6 серия («Красные банты»)

Описываются революционные события февраля 1917 года в Петрограде. Костин, Штольц и Стрельников арестовывают коммерсанта Гибсона, который оказывается связан с германским генштабом, и доставляют в «Кресты». Несказанная удача; но результаты работы идут прахом. Начинаются волнения и революция. Город бурлит, нагнетается нестабильность, повсюду вооружённые солдаты. Революционная толпа врывается во двор «Крестов» и открывает все двери тюрьмы. Из камер выпускают всех без разбора, в том числе и Гибсона. Освобождённый шпион с револьвером в руке ведёт народ к зданию контрразведки: ему нужно уничтожить архивы и найти своё дело. Услышав нарастающий шум, Штольц и Стрельников забирают самые важные документы, в том числе и секретное досье на Гибсона, и пытаются смешаться с толпой и скрыться. В последний момент Штольц, уносящий дело Гибсона, оказывается обнаружен и застрелен Гибсоном. Стрельников под нажимом толпы не имеет возможности спасти документы. Убитого списали на революцию…

7 серия («Гроза»)

События марта — июля 1917 года в Петрограде. Окружную контрразведку возглавляет Борис Владимирович Никитин, лицо «Новой России», храбрый и ответственный офицер. Он вызывает Костина и даёт ему задание проверить агентурные сведения, согласно которым уже четыре месяца в Русско-Азиатский банк через подставные конторы переводятся крупные суммы денег из Стокгольма. Контрразведка определяет, что эти деньги идут на нужды германской агентуры в Петрограде. При этом ещё часть денег нелегально перевозится наличными через финскую границу. В Петрограде в среде солдат Кексгольмского полка и матросов появляются фальшивые деньги. Две купюры попадают к Елене, жене Костина. Революция существенно затрудняет следствие — даже банк отказывается предоставлять информацию контрразведке, ссылаясь на тайну вкладов, охраняемую законом. Получается так, что всё следствие ведут Костин и Никитин вдвоём. А революционная лавина всё нарастает. В итоге дело оборачивается июльским выступлением большевиков, подавленным благодаря изменениям настроений части гарнизона, выступившей на стороне правительства. Появляются определённые доказательства связи партии большевиков с германским Генштабом, которые берётся опубликовать в газетах один из эсеров, понявших угрозу революции. Ленину удаётся скрыться. Проводится обыск на его квартире.

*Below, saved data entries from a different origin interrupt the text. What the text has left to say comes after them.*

-- ==== Sys2Proof/Laws/Ops.lean ====
section
/-!
SUPPORT. What the operations that every family shares can change: notifications, fault records, the end of a job. Each relation says that a state differs from
another in the named parts alone.
-/
namespace Sys2Proof.Machine

/-- `t` differs from `s` at most in what a notification changes. -/
def OutOnly (s t : State) : Prop :=
  t = { s with host := t.host, out := t.out, stw := t.stw }

theorem OutOnly.refl (s : State) : OutOnly s s := rfl

theorem OutOnly.trans {s t u : State} (h : OutOnly s t) (k : OutOnly t u) : OutOnly s u := by
  unfold OutOnly at *
  rw [h] at k
  exact k

theorem OutOnly.foldl {α : Type} (f : State → α → State) (h : ∀ s a, OutOnly s (f s a)) (l : List α) (s : State) : OutOnly s (l.foldl f s) := by
  induction l generalizing s with
  | nil => rfl
  | cons a l ih => exact (h s a).trans (ih _)

theorem OutOnly.time {s t : State} (h : OutOnly s t) : t.time = s.time := (congrArg State.time h :)
theorem OutOnly.stations {s t : State} (h : OutOnly s t) : t.stations = s.stations := (congrArg State.stations h :)
theorem OutOnly.parts {s t : State} (h : OutOnly s t) : t.parts = s.parts := (congrArg State.parts h :)
theorem OutOnly.mordants {s t : State} (h : OutOnly s t) : t.mordants = s.mordants := (congrArg State.mordants h :)
theorem OutOnly.mem {s t : State} (h : OutOnly s t) : t.mem = s.mem := (congrArg State.mem h :)
theorem OutOnly.poison {s t : State} (h : OutOnly s t) : t.poison = s.poison := (congrArg State.poison h :)
theorem OutOnly.stashPoison {s t : State} (h : OutOnly s t) : t.stashPoison = s.stashPoison := (congrArg State.stashPoison h :)
theorem OutOnly.fetches {s t : State} (h : OutOnly s t) : t.fetches = s.fetches := (congrArg State.fetches h :)
theorem OutOnly.writes {s t : State} (h : OutOnly s t) : t.writes = s.writes := (congrArg State.writes h :)
theorem OutOnly.morOps {s t : State} (h : OutOnly s t) : t.morOps = s.morOps := (congrArg State.morOps h :)
theorem OutOnly.descs {s t : State} (h : OutOnly s t) : t.descs = s.descs := (congrArg State.descs h :)
theorem OutOnly.xfers {s t : State} (h : OutOnly s t) : t.xfers = s.xfers := (congrArg State.xfers h :)
theorem OutOnly.towers {s t : State} (h : OutOnly s t) : t.towers = s.towers := (congrArg State.towers h :)
theorem OutOnly.route {s t : State} (h : OutOnly s t) : t.route = s.route := (congrArg State.route h :)
theorem OutOnly.clk {s t : State} (h : OutOnly s t) : t.clk = s.clk := (congrArg State.clk h :)
theorem OutOnly.pwr {s t : State} (h : OutOnly s t) : t.pwr = s.pwr := (congrArg State.pwr h :)
theorem OutOnly.hostHeld {s t : State} (h : OutOnly s t) : t.hostHeld = s.hostHeld := (congrArg State.hostHeld h :)
theorem OutOnly.perst {s t : State} (h : OutOnly s t) : t.perst = s.perst := (congrArg State.perst h :)
theorem OutOnly.ports {s t : State} (h : OutOnly s t) : t.ports = s.ports := (congrArg State.ports h :)
theorem OutOnly.fab {s t : State} (h : OutOnly s t) : t.fab = s.fab := (congrArg State.fab h :)
theorem OutOnly.health {s t : State} (h : OutOnly s t) : t.health = s.health := (congrArg State.health h :)
theorem OutOnly.dict {s t : State} (h : OutOnly s t) : t.dict = s.dict := (congrArg State.dict h :)
theorem OutOnly.saved {s t : State} (h : OutOnly s t) : t.saved = s.saved := (congrArg State.saved h :)
theorem OutOnly.doms {s t : State} (h : OutOnly s t) : t.doms = s.doms := (congrArg State.doms h :)
theorem OutOnly.savedDoms {s t : State} (h : OutOnly s t) : t.savedDoms = s.savedDoms := (congrArg State.savedDoms h :)
theorem OutOnly.beat {s t : State} (h : OutOnly s t) : t.beat = s.beat := (congrArg State.beat h :)
theorem OutOnly.faults {s t : State} (h : OutOnly s t) : t.faults = s.faults := (congrArg State.faults h :)
theorem OutOnly.faultHold {s t : State} (h : OutOnly s t) : t.faultHold = s.faultHold := (congrArg State.faultHold h :)
theorem OutOnly.faultLost {s t : State} (h : OutOnly s t) : t.faultLost = s.faultLost := (congrArg State.faultLost h :)
theorem OutOnly.acked {s t : State} (h : OutOnly s t) : t.acked = s.acked := (congrArg State.acked h :)
theorem OutOnly.seqNext {s t : State} (h : OutOnly s t) : t.seqNext = s.seqNext := (congrArg State.seqNext h :)
theorem OutOnly.draws {s t : State} (h : OutOnly s t) : t.draws = s.draws := (congrArg State.draws h :)
theorem OutOnly.pending {s t : State} (h : OutOnly s t) : t.pending = s.pending := (congrArg State.pending h :)

/-- `t` differs from `s` at most in what a fault record changes. -/
def RecordOnly (s t : State) : Prop :=
  t = { s with host := t.host, out := t.out, stw := t.stw, dict := t.dict, saved := t.saved, faults := t.faults, acked := t.acked, seqNext := t.seqNext, faultLost := t.faultLost, faultHold := t.faultHold }

theorem RecordOnly.refl (s : State) : RecordOnly s s := rfl

theorem RecordOnly.trans {s t u : State} (h : RecordOnly s t) (k : RecordOnly t u) : RecordOnly s u := by
  unfold RecordOnly at *
  rw [h] at k
  exact k

theorem RecordOnly.foldl {α : Type} (f : State → α → State) (h : ∀ s a, RecordOnly s (f s a)) (l : List α) (s : State) : RecordOnly s (l.foldl f s) := by
  induction l generalizing s with
  | nil => rfl
  | cons a l ih => exact (h s a).trans (ih _)

theorem RecordOnly.time {s t : State} (h : RecordOnly s t) : t.time = s.time := (congrArg State.time h :)
theorem RecordOnly.stations {s t : State} (h : RecordOnly s t) : t.stations = s.stations := (congrArg State.stations h :)
theorem RecordOnly.parts {s t : State} (h : RecordOnly s t) : t.parts = s.parts := (congrArg State.parts h :)
theorem RecordOnly.mordants {s t : State} (h : RecordOnly s t) : t.mordants = s.mordants := (congrArg State.mordants h :)
theorem RecordOnly.mem {s t : State} (h : RecordOnly s t) : t.mem = s.mem := (congrArg State.mem h :)
theorem RecordOnly.poison {s t : State} (h : RecordOnly s t) : t.poison = s.poison := (congrArg State.poison h :)
theorem RecordOnly.stashPoison {s t : State} (h : RecordOnly s t) : t.stashPoison = s.stashPoison := (congrArg State.stashPoison h :)
theorem RecordOnly.fetches {s t : State} (h : RecordOnly s t) : t.fetches = s.fetches := (congrArg State.fetches h :)
theorem RecordOnly.writes {s t : State} (h : RecordOnly s t) : t.writes = s.writes := (congrArg State.writes h :)
theorem RecordOnly.morOps {s t : State} (h : RecordOnly s t) : t.morOps = s.morOps := (congrArg State.morOps h :)
theorem RecordOnly.descs {s t : State} (h : RecordOnly s t) : t.descs = s.descs := (congrArg State.descs h :)
theorem RecordOnly.xfers {s t : State} (h : RecordOnly s t) : t.xfers = s.xfers := (congrArg State.xfers h :)
theorem RecordOnly.towers {s t : State} (h : RecordOnly s t) : t.towers = s.towers := (congrArg State.towers h :)
theorem RecordOnly.route {s t : State} (h : RecordOnly s t) : t.route = s.route := (congrArg State.route h :)
theorem RecordOnly.clk {s t : State} (h : RecordOnly s t) : t.clk = s.clk := (congrArg State.clk h :)
theorem RecordOnly.pwr {s t : State} (h : RecordOnly s t) : t.pwr = s.pwr := (congrArg State.pwr h :)
theorem RecordOnly.hostHeld {s t : State} (h : RecordOnly s t) : t.hostHeld = s.hostHeld := (congrArg State.hostHeld h :)
theorem RecordOnly.perst {s t : State} (h : RecordOnly s t) : t.perst = s.perst := (congrArg State.perst h :)
theorem RecordOnly.ports {s t : State} (h : RecordOnly s t) : t.ports = s.ports := (congrArg State.ports h :)
theorem RecordOnly.fab {s t : State} (h : RecordOnly s t) : t.fab = s.fab := (congrArg State.fab h :)
theorem RecordOnly.health {s t : State} (h : RecordOnly s t) : t.health = s.health := (congrArg State.health h :)
theorem RecordOnly.doms {s t : State} (h : RecordOnly s t) : t.doms = s.doms := (congrArg State.doms h :)
theorem RecordOnly.savedDoms {s t : State} (h : RecordOnly s t) : t.savedDoms = s.savedDoms := (congrArg State.savedDoms h :)
theorem RecordOnly.beat {s t : State} (h : RecordOnly s t) : t.beat = s.beat := (congrArg State.beat h :)
theorem RecordOnly.draws {s t : State} (h : RecordOnly s t) : t.draws = s.draws := (congrArg State.draws h :)
theorem RecordOnly.pending {s t : State} (h : RecordOnly s t) : t.pending = s.pending := (congrArg State.pending h :)

/-- `t` differs from `s` at most in what raising a fault changes. -/
def RaiseOnly (s t : State) : Prop :=
  t = { s with host := t.host, out := t.out, stw := t.stw, dict := t.dict, saved := t.saved, faults := t.faults, acked := t.acked, seqNext := t.seqNext, faultLost := t.faultLost, faultHold := t.faultHold, parts := t.parts, health := t.health, beat := t.beat }

theorem RaiseOnly.refl (s : State) : RaiseOnly s s := rfl

theorem RaiseOnly.trans {s t u : State} (h : RaiseOnly s t) (k : RaiseOnly t u) : RaiseOnly s u := by
  unfold RaiseOnly at *
  rw [h] at k
  exact k

theorem RaiseOnly.foldl {α : Type} (f : State → α → State) (h : ∀ s a, RaiseOnly s (f s a)) (l : List α) (s : State) : RaiseOnly s (l.foldl f s) := by
  induction l generalizing s with
  | nil => rfl
  | cons a l ih => exact (h s a).trans (ih _)

theorem RaiseOnly.time {s t : State} (h : RaiseOnly s t) : t.time = s.time := (congrArg State.time h :)
theorem RaiseOnly.stations {s t : State} (h : RaiseOnly s t) : t.stations = s.stations := (congrArg State.stations h :)
theorem RaiseOnly.mordants {s t : State} (h : RaiseOnly s t) : t.mordants = s.mordants := (congrArg State.mordants h :)
theorem RaiseOnly.mem {s t : State} (h : RaiseOnly s t) : t.mem = s.mem := (congrArg State.mem h :)
theorem RaiseOnly.poison {s t : State} (h : RaiseOnly s t) : t.poison = s.poison := (congrArg State.poison h :)
theorem RaiseOnly.stashPoison {s t : State} (h : RaiseOnly s t) : t.stashPoison = s.stashPoison := (congrArg State.stashPoison h :)
theorem RaiseOnly.fetches {s t : State} (h : RaiseOnly s t) : t.fetches = s.fetches := (congrArg State.fetches h :)
theorem RaiseOnly.writes {s t : State} (h : RaiseOnly s t) : t.writes = s.writes := (congrArg State.writes h :)
theorem RaiseOnly.morOps {s t : State} (h : RaiseOnly s t) : t.morOps = s.morOps := (congrArg State.morOps h :)
theorem RaiseOnly.descs {s t : State} (h : RaiseOnly s t) : t.descs = s.descs := (congrArg State.descs h :)
theorem RaiseOnly.xfers {s t : State} (h : RaiseOnly s t) : t.xfers = s.xfers := (congrArg State.xfers h :)
theorem RaiseOnly.towers {s t : State} (h : RaiseOnly s t) : t.towers = s.towers := (congrArg State.towers h :)
theorem RaiseOnly.route {s t : State} (h : RaiseOnly s t) : t.route = s.route := (congrArg State.route h :)
theorem RaiseOnly.clk {s t : State} (h : RaiseOnly s t) : t.clk = s.clk := (congrArg State.clk h :)
theorem RaiseOnly.pwr {s t : State} (h : RaiseOnly s t) : t.pwr = s.pwr := (congrArg State.pwr h :)
theorem RaiseOnly.hostHeld {s t : State} (h : RaiseOnly s t) : t.hostHeld = s.hostHeld := (congrArg State.hostHeld h :)
theorem RaiseOnly.perst {s t : State} (h : RaiseOnly s t) : t.perst = s.perst := (congrArg State.perst h :)
theorem RaiseOnly.ports {s t : State} (h : RaiseOnly s t) : t.ports = s.ports := (congrArg State.ports h :)
theorem RaiseOnly.fab {s t : State} (h : RaiseOnly s t) : t.fab = s.fab := (congrArg State.fab h :)
theorem RaiseOnly.doms {s t : State} (h : RaiseOnly s t) : t.doms = s.doms := (congrArg State.doms h :)
theorem RaiseOnly.savedDoms {s t : State} (h : RaiseOnly s t) : t.savedDoms = s.savedDoms := (congrArg State.savedDoms h :)
theorem RaiseOnly.draws {s t : State} (h : RaiseOnly s t) : t.draws = s.draws := (congrArg State.draws h :)
theorem RaiseOnly.pending {s t : State} (h : RaiseOnly s t) : t.pending = s.pending := (congrArg State.pending h :)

8 серия («Молитва офицера»)

1917 год. Австрийская разведка переправляет на русскую территорию своего агента — завербованного в лагере для военнопленных русского прапорщика Стецевича. Ему приказывают доставить во фронтовой комитет Юго-Западного фронта подложную записку, в которой содержались сведения о том, что командующий фронтом генерал Деникин якобы сотрудничает с немцами и получает от них деньги. Замысел австрийцев состоит в том, чтобы Деникин был арестован, а фронт (или, при возможности, и вся русская армия) лишён командования.

Стецевич переходит фронт на участке, где позиции занимает часть капитана Нестеровского. При этом он устраивает провокацию и ранит Нестеровского. Бумага благополучно поступает во фронтовой комитет комиссару фронта Иорданскому. После этого Деникина арестовывают в Бердичеве и направляют в тюрьму в Старом Быхове, где уже содержится арестованный ранее генерал Корнилов, смещённый с поста Главковерха. Стецевича приказывают доставить в Петросовет для дачи показаний.

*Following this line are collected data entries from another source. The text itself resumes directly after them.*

-- ==== Sys2Proof/Tests/Slice0.lean ====
section
/-!
SUPPORT. Tests of this slice: for each statement with hypotheses, states and operands that meet all of them together; for each check of WellFormed, a command that it refuses.
-/
set_option maxRecDepth 20000
namespace Sys2Proof.Tests
open Sys2Proof Sys2Proof.Machine

/-! ### Small states -/

/-- A word with the fields given by their lowest bits. -/
def word (l : List (Nat × Nat)) : W128 := BitVec.ofNat 128 (l.map fun e => e.2 * 2 ^ e.1).sum

/-- The stations `pos` run a job of partition 0 with one page of program and two of spill space. -/
def job (pos : List St) : State :=
  pos.foldl (fun s st => s.modSt st fun x => { x with sq := { x.sq with stopped := false } })
    (State.reset.modPart 0 fun x => { x with jobState := 3, pos := pos, prog := 1, spill := 2 })

/-- The dictionary is available. -/
def up (s : State) : State := s.setReg 0x1030 0 3

/-- Partition 0 has the stations 0 to 7, the first 16 MiB of every tower, 16 MiB of the west stash and the mordants 8 to 15. -/
def windows (s : State) : State :=
  ((((s.setReg 0x2100 1 (2 ^ 15 + 7 * 256)).setReg 0x2110 1 (2 ^ 15 + 16)).setReg 0x2111 1 (2 ^ 15 + 16)).setReg 0x2130 1 (2 ^ 63 + 8 * 2 ^ 16 + 15)).setDom 0x2140 1
    ((List.replicate 8 [(0 : Byte), 0, 1, 0x80]).flatten)

/-- Station 0 of a job of station 0 alone, with `w` as the instruction at pc 0. -/
def at0 (w : W128) : State := (windows (job [0])).modSt 0 fun x => x.lsWrite (progBase 1) (clean (leBytes 16 w.toNat))

/-- A register of station 0 holds a value. -/
def reg0 (k : Nat) (v : W64) (s : State) : State := s.modSt 0 fun x => { x with sq := { x.sq with k := kw x.sq.k k v } }

def book0 (v : VatNo) (b : VatBook) (s : State) : State := s.modSt 0 fun x => x.setBook v (some b)
def tbook0 (i : Fin 64) (b : TileBook) (s : State) : State := s.modSt 0 fun x => { x with tbooks := vset x.tbooks i (some b) }
def vat0 (v : VatNo) (y : Vat) (s : State) : State := s.modSt 0 fun x => x.setVat v (some y)
def put0 (u : UnitQ) (e : Entry) (s : State) : State := s.modSt 0 fun x => x.setQueue u [e]
def lane0 (l : Lane) (f : LaneSt → LaneSt) (s : State) : State := s.modSt 0 fun x => x.modLane l f

/-- An entry of a queue, its transfer started, with registers at 0. -/
def entry (w : W128) : Entry := ⟨0, 0, w, Vector.replicate 32 0, 0, true, 0⟩
def entryK (w : W128) (k : Nat) (v : W64) : Entry := { entry w with k := kw (Vector.replicate 32 0) k v }

/-- A vat of three slots of 4 KiB at local store 0 whose head slot is in the state given. -/
def vat3 (out : Bool) (st : SlotState) : Vat := ⟨0, 4096, out, 4, 0, 0, 0, 0, [{ slot0 with st := st, laneDone := true, feedDone := true }, slot0, slot0], 0, 0, 0, 0⟩
def vatBook (out : Bool) : VatBook := ⟨0, 3, 4096, out, 4, none, none, 0, 0, 0⟩

/-- An operator's session with the running steward. -/
def oper (s : State) : State := up (s.modStw fun x => { x with sessions := vset x.sessions 0 (some ⟨.mgmt 0, .operator, 0, [], []⟩) })
def via0 : Via := .session 0 7
/-- The compute die runs. -/
def live (s : State) : State := s.modPwr fun x => { x with dieUp := true }
/-- It runs with the clock of station 0, outside the maintenance window of a frame. -/
def on (s : State) : State := { live (s.setReg 0x4101 1 1000) with time := 100 }
/-- No check finds anything. -/
def fine : MemEcc := ⟨[], [], []⟩
/-- The first entry of partition 0's route table, and an entry that ends in this device's memory or in a reduce group. -/
def route0 (e : Nat) (s : State) : State := s.setDom 0x5100 1 (leBytes 16 e)
def ownMemory : Nat := 2 ^ 127 + 3 * 2 ^ 125
def ownGroup : Nat := ownMemory + 2 ^ 45
/-- A port of partition 0 in the state given. -/
def port (q : PortId) (st : Nat) (s : State) : State := (s.setReg 0x2120 (q.val + 1) (2 ^ 63 + 2 ^ 55)).setReg 0x5001 (q.val + 1) st

/-! ### Steps -/

/-- An empty queue with the device in OFF and out of it. -/
theorem test_idle : let s := State.reset.modPwr fun x => { x with off := true }
    s.pending = [] ∧ s.pwr.off = true ∧ State.reset.pending = [] ∧ State.reset.pwr.off = false ∧ State.reset.hostHeld = [] ∧ State.reset.beat = [] := by decide

/-! ### Issue and control -/

theorem test_ready_control :
    (at0 0x00).readyFor 0 0 0x00 0x00 = true ∧ (at0 (word [(0, 1), (8, 31), (64, 2 ^ 64 - 1)])).readyFor 0 0 0x01 (word [(0, 1), (8, 31), (64, 2 ^ 64 - 1)]) = true ∧
    (at0 (word [(0, 2), (8, 31), (13, 31), (18, 31), (32, 2 ^ 32 - 1)])).readyFor 0 0 0x02 (word [(0, 2), (8, 31), (13, 31), (18, 31), (32, 2 ^ 32 - 1)]) = true ∧
    (at0 (word [(0, 4), (32, 2 ^ 32 - 1)])).readyFor 0 0 0x04 (word [(0, 4), (32, 2 ^ 32 - 1)]) = true ∧ (at0 5).readyFor 0 0 0x05 5 = true ∧ (at0 0).issuing 0 = some 0 := by decide

/-- A CTL.NOP whose issue finds a bad word: a scalar register that it does not read, and its own word. -/
theorem test_nop_bad : let s := at0 0x00; let w : SramWord := .localStore (progBase 1 / 8)
    (s.modSt 0 fun x => x.sramError (.scalar 3)).readyFor 0 0 0x00 0x00 = true ∧ (s.modSt 0 fun x => x.sramError w).issuing 0 = some 0 ∧
    (s.stn 0).sq.pc < (s.prt 0).prog * 256 ∧ (((s.stn 0).sramError w).instrAt (s.prt 0).prog (s.stn 0).sq.pc).2 = true := by decide

theorem test_ready_branch : let w := word [(0, 3), (23, 6), (32, 255)]
    (at0 w).readyFor 0 0 0x03 w = true ∧ fld w 25 23 ≠ 7 ∧ fld w 63 32 < ((at0 w).prt 0).prog * 256 := by decide

theorem test_end_fires : let s := up ((job [0]).modSt 0 fun x => { x with sq := { x.sq with endPending := some 7 } })
    (s.stn 0).sq.endPending = some 7 ∧ s.jobAt 0 = some 0 ∧ s.idleForEnd 0 = true ∧ (∀ v, (s.stn 0).vat v = none) ∧ (∀ i, vget (s.stn 0).tiles i = none) ∧
    s.stewardUp = true ∧ s.struck 0 = false ∧ (∀ a ∈ (s.prt 0).pos, a ≠ 0 → (s.stn a).sq.done = true) := by decide

theorem test_unlisted : let s := at0 0xFF
    s.issuing 0 = some 0 ∧ (s.stn 0).sq.pc < (s.prt 0).prog * 256 ∧ (s.stn 0).instrAt (s.prt 0).prog (s.stn 0).sq.pc = (0xFF, false) ∧
    listedOpcodes.contains (opc 0xFF) = false := by decide

/-! ### Vats -/

theorem test_vat_open : let w := word [(0, 0x10), (8, 31), (14, 13), (40, 1)]; let s := at0 w
    s.readyFor 0 0 0x10 w = true ∧ fld w 63 40 ≠ 0 ∧ fld w 17 14 ≤ 13 ∧ (∀ v, (s.stn 0).book v = none) ∧
    openBase w + openSlots w * openSize w ≤ progBase (s.prt 0).prog ∧
    overlap (spillBase (s.prt 0)) ((s.prt 0).spill * 4096) (openBase w) (openSlots w * openSize w) = false := by decide

/-- A fetch of a whole slot from a tower window, with the header granule before it. -/
theorem test_vat_fetch_tower : let w := word [(0, 0x11), (8, 3), (18, 4096), (40, 1), (43, 1), (96, 1)]; let b := vatBook false
    let s := reg0 1 1024 (book0 3 b (at0 w))
    s.readyFor 0 0 0x11 w = true ∧ (s.stn 0).book (fin (fld w 12 8)) = some b ∧ b.outbound = false ∧ fetchSrc w ≠ 3 ∧ fetchBytes w ≠ 0 ∧ fetchBytes w ≤ b.size ∧
    (fetchHdr w = true → fetchSrc w ≠ 2) ∧ b.produce .fetch = some { b with prod := some .fetch, prods := 1 } ∧ b.prods < b.len ∧
    fetchSrc w = 0 ∧ s.inWin 0 (kr (s.stn 0).sq.k (fld w 17 13)).toNat (fetchBytes w + (if fetchHdr w then 4096 else 0)) = true ∧
    runFault (kr (s.stn 0).sq.k (fld w 47 43)).toNat = false ∧
    s.openRunMeets (bits (kr (s.stn 0).sq.k (fld w 47 43)).toNat 9 0) (bits (kr (s.stn 0).sq.k (fld w 47 43)).toNat 19 10) = false := by decide

/-- From another device, over an open route, and from the last bytes of local store before the program. -/
theorem test_vat_fetch_elsewhere : let r := word [(0, 0x11), (8, 3), (18, 4096), (41, 1), (48, 0x3FF), (96, 1)]; let l := word [(0, 0x11), (8, 3), (13, 4), (18, 4096), (41, 2)]
    let b := vatBook false; let s := book0 3 b (at0 r); let u := reg0 4 (BitVec.ofNat 64 (progBase 1 - 4096)) (book0 3 b (at0 l))
    s.readyFor 0 0 0x11 r = true ∧ fetchSrc r = 1 ∧ s.routeFault 0 (fld r 57 48) = false ∧ fetchHdr r = false ∧
    u.readyFor 0 0 0x11 l = true ∧ fetchSrc l = 2 ∧ (kr (u.stn 0).sq.k (fld l 17 13)).toNat + fetchBytes l ≤ progBase (u.prt 0).prog := by decide

/-- A put of a whole slot that accumulates and adds to a mordant, up to the end of the window. -/
theorem test_vat_put : let w := word [(0, 0x12), (8, 3), (13, 4), (18, 4096), (40, 1), (58, 1), (59, 5), (96, 1)]; let b := vatBook true
    let s := reg0 5 15 (reg0 4 (2 ^ 24 - 4096) (book0 3 b (at0 w)))
    s.readyFor 0 0 0x12 w = true ∧ (s.stn 0).book (fin (fld w 12 8)) = some b ∧ b.outbound = true ∧ fetchSrc w = 0 ∧ fetchBytes w ≠ 0 ∧ fetchBytes w ≤ b.size ∧
    b.consume .put = some { b with cons := some .put, conss := 1 } ∧ b.conss < b.len ∧
    s.inWin 0 (kr (s.stn 0).sq.k (fld w 17 13)).toNat (fetchBytes w) = true ∧ (kr (s.stn 0).sq.k (fld w 47 43)).toNat < 2 ^ 20 ∧
    (fbit w 40 = true ∧ fetchBytes w % 4 = 0 ∧ (kr (s.stn 0).sq.k (fld w 17 13)).toNat % 4 = 0 ∧ (kr (s.stn 0).sq.k (fld w 17 13)).toNat < 2 ^ 36) ∧
    (fbit w 58 = true ∧ s.inMorRange 0 ((kr (s.stn 0).sq.k (fld w 63 59)).toNat % 65536) = true) := by decide

theorem test_vat_cancel_close : let w := word [(0, 0x13), (8, 3)]; let c := word [(0, 0x14), (8, 3)]; let s := book0 3 (vatBook false) (at0 w); let u := book0 3 (vatBook false) (at0 c)
    s.readyFor 0 0 0x13 w = true ∧ (s.stn 0).book (fin (fld w 12 8)) = some (vatBook false) ∧ (s.stn 0).takePending (fin (fld w 12 8)) = false ∧
    u.readyFor 0 0 0x14 c = true ∧ (u.stn 0).book (fin (fld c 12 8)) = some (vatBook false) := by decide

theorem test_vat_fires : let o := word [(0, 0x10), (8, 3), (40, 1)]; let f := word [(0, 0x11), (8, 3), (18, 4096)]; let p := word [(0, 0x12), (8, 3), (18, 4096)]
    let so := put0 (.vat 3) (entry o) (job [0]); let sf := vat0 3 (vat3 false .free) (put0 (.vat 3) (entry f) (job [0])); let sp := vat0 3 (vat3 true .full) (put0 (.vat 3) (entry p) (job [0]))
    so.headOp 0 (.vat 3) 0x10 = some (entry o) ∧ (∀ i, (so.stn 0).vat i = none) ∧ (so.stn 0).openAhead (entry o) (openBase o) (openSlots o * openSize o) = false ∧
    sf.headOp 0 (.vat 3) 0x11 = some (entry f) ∧ (sf.stn 0).vat 3 = some (vat3 false .free) ∧ sf.jobAt 0 = some 0 ∧ tailFree (vat3 false .free) = true ∧ sf.inFlight 0 < 32 ∧
    (isCalendar f = true ∧ (entry f).started = true) ∧
    sp.headOp 0 (.vat 3) 0x12 = some (entry p) ∧ (sp.stn 0).vat 3 = some (vat3 true .full) ∧ headFull (vat3 true .full) = true ∧ sp.inFlight 0 < 32 := by decide

/-- A fetch over a route that ends in this device, from an address inside the partition's window and from one outside it. -/
theorem test_vat_fetch_own : let f := word [(0, 0x11), (8, 3), (18, 4096), (41, 1)]; let g (e : Entry) : State := route0 ownMemory (vat0 3 (vat3 false .free) (put0 (.vat 3) e (windows (job [0]))))
    let s := g (entry f); let u := g (entryK (word [(0, 0x11), (8, 3), (13, 4), (18, 4096), (41, 1)]) 4 (2 ^ 30))
    s.headOp 0 (.vat 3) 0x11 = some (entry f) ∧ (s.stn 0).vat 3 = some (vat3 false .free) ∧ s.jobAt 0 = some 0 ∧ tailFree (vat3 false .free) = true ∧ s.inFlight 0 < 32 ∧
    fetchSrc f = 1 ∧ s.ownRoute 0 (fld f 57 48) = true ∧ s.ownKindFault 0 (fld f 57 48) false = false ∧ s.reg 0x1020 0 = 0 ∧ s.inWin 0 0 4096 = true ∧
    u.ownRoute 0 0 = true ∧ u.inWin 0 (2 ^ 30) 4096 = false ∧ (job [0]).ownRoute 0 0 = false := by decide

При фронтовом комитете находится и капитан Костин. Он раскрывает провокацию Стецевича и предлагает члену фронтового комитета поручику Яковлеву арестовать его и направить в контрразведку для допроса. Это им почти удаётся, но Стецевич устраивает побег на станции и убивает Яковлева, после чего садится на отходящий поезд и уезжает в Петроград.

Тем временем в Петрограде происходит Октябрьская революция. Главковерх Временного правительства генерал Духонин посылает с Костиным приказ об освобождении всех заключённых в Быховской тюрьме. Корнилов уходит на Дон.

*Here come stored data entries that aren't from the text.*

-- ==== Sys2Proof/Syntax.lean ====
section
/-! DEFINITION. The requests of the block (30_encoding.md R69, R70): one constructor for each row of spec/opcode_table.json.
Operands are values (R69); numeric command arguments are mathematical integers (42_param_commands.md R140, D4), a fixed
ordinal is a natural number (R70). -/

namespace Sys2Proof

/-- A request with its operands. -/
inductive Instr where
  /-- `crc16(data, init)` (40_checksum.md R100). -/
  | crc16 (data : Bytes) (init : Word)
  /-- `encode(Fixed(k))` (41_fixed_commands.md R120). -/
  | encodeFixed (k : Nat)
  /-- `encode(SetYawPitchSpeed(yaw, pitch))` (42_param_commands.md R134). -/
  | encodeSetYawPitchSpeed (yaw pitch : Int)
  /-- `encode(SetYawPitchAngle(yaw, pitch))` (R135). -/
  | encodeSetYawPitchAngle (yaw pitch : Int)
  /-- `encode(SetUtcTime(timestamp))` (R136). -/
  | encodeSetUtcTime (timestamp : Int)
  /-- `encode(GetCodecSpec(stream))` (R137). -/
  | encodeGetCodecSpec (stream : Int)
  /-- `encode(SetCodecSpec(stream, enc_type, width, height, bitrate))` (R138). -/
  | encodeSetCodecSpec (stream encType width height bitrate : Int)
  /-- `decode_attitude(data)` (43_telemetry.md R172). -/
  | decodeAttitude (data : Bytes)
  deriving DecidableEq, Repr

end Sys2Proof
end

Большевики направляют для ареста Духонина группу матросов во главе с собственным главнокомандующим Крыленко, в их числе оказывается и Стецевич. Они арестовывают генерала и находящегося в его ставке Нестеровского. Их сажают на поезд и везут для суда в Петроград. По дороге поезд останавливают вооружённые солдаты, которые требуют выдать Духонина им для расправы. Несмотря на противодействие Крыленко, который пытается спасти генерала, отдав солдатам его погоны, Духонина сбрасывают с поезда на солдатские штыки. Попытавшись защитить его, Нестеровский ввязывается в стычку с матросами и, получив удар, теряет сознание. Стецевич хочет добить его, но в итоге Нестеровский сам убивает его и прыгает с поезда.

9 серия («Лето в Киеве»)

Дело происходит в Киеве в начале июля 1918 года. Новочеркасск, штаб Деникина. Генерал Деникин сильно озабочен: гетман Скоропадский запретил вербовку офицеров для Добровольческой армии. Большевики подписали мир с немцами, Юг же этот мир не признаёт. Кроме того, у армии Деникина проблема со снарядами, зато в Киеве их сотни тысяч — весь бывший запас Юго-Западного фронта. Немцам он ни к чему, так как не подходит для их орудий, и они поставляют снаряды красным. Необходимо заполучить боеприпасы с киевских складов любой ценой. Известно, что при Скоропадском есть надёжный человек, лояльный добровольцам — полковник Мороз, в прошлом также офицер русской армии. Деникин командирует в Киев капитана Костина, чтобы наладить связь с Морозом и добиться получения снарядов для Добровольческой армии.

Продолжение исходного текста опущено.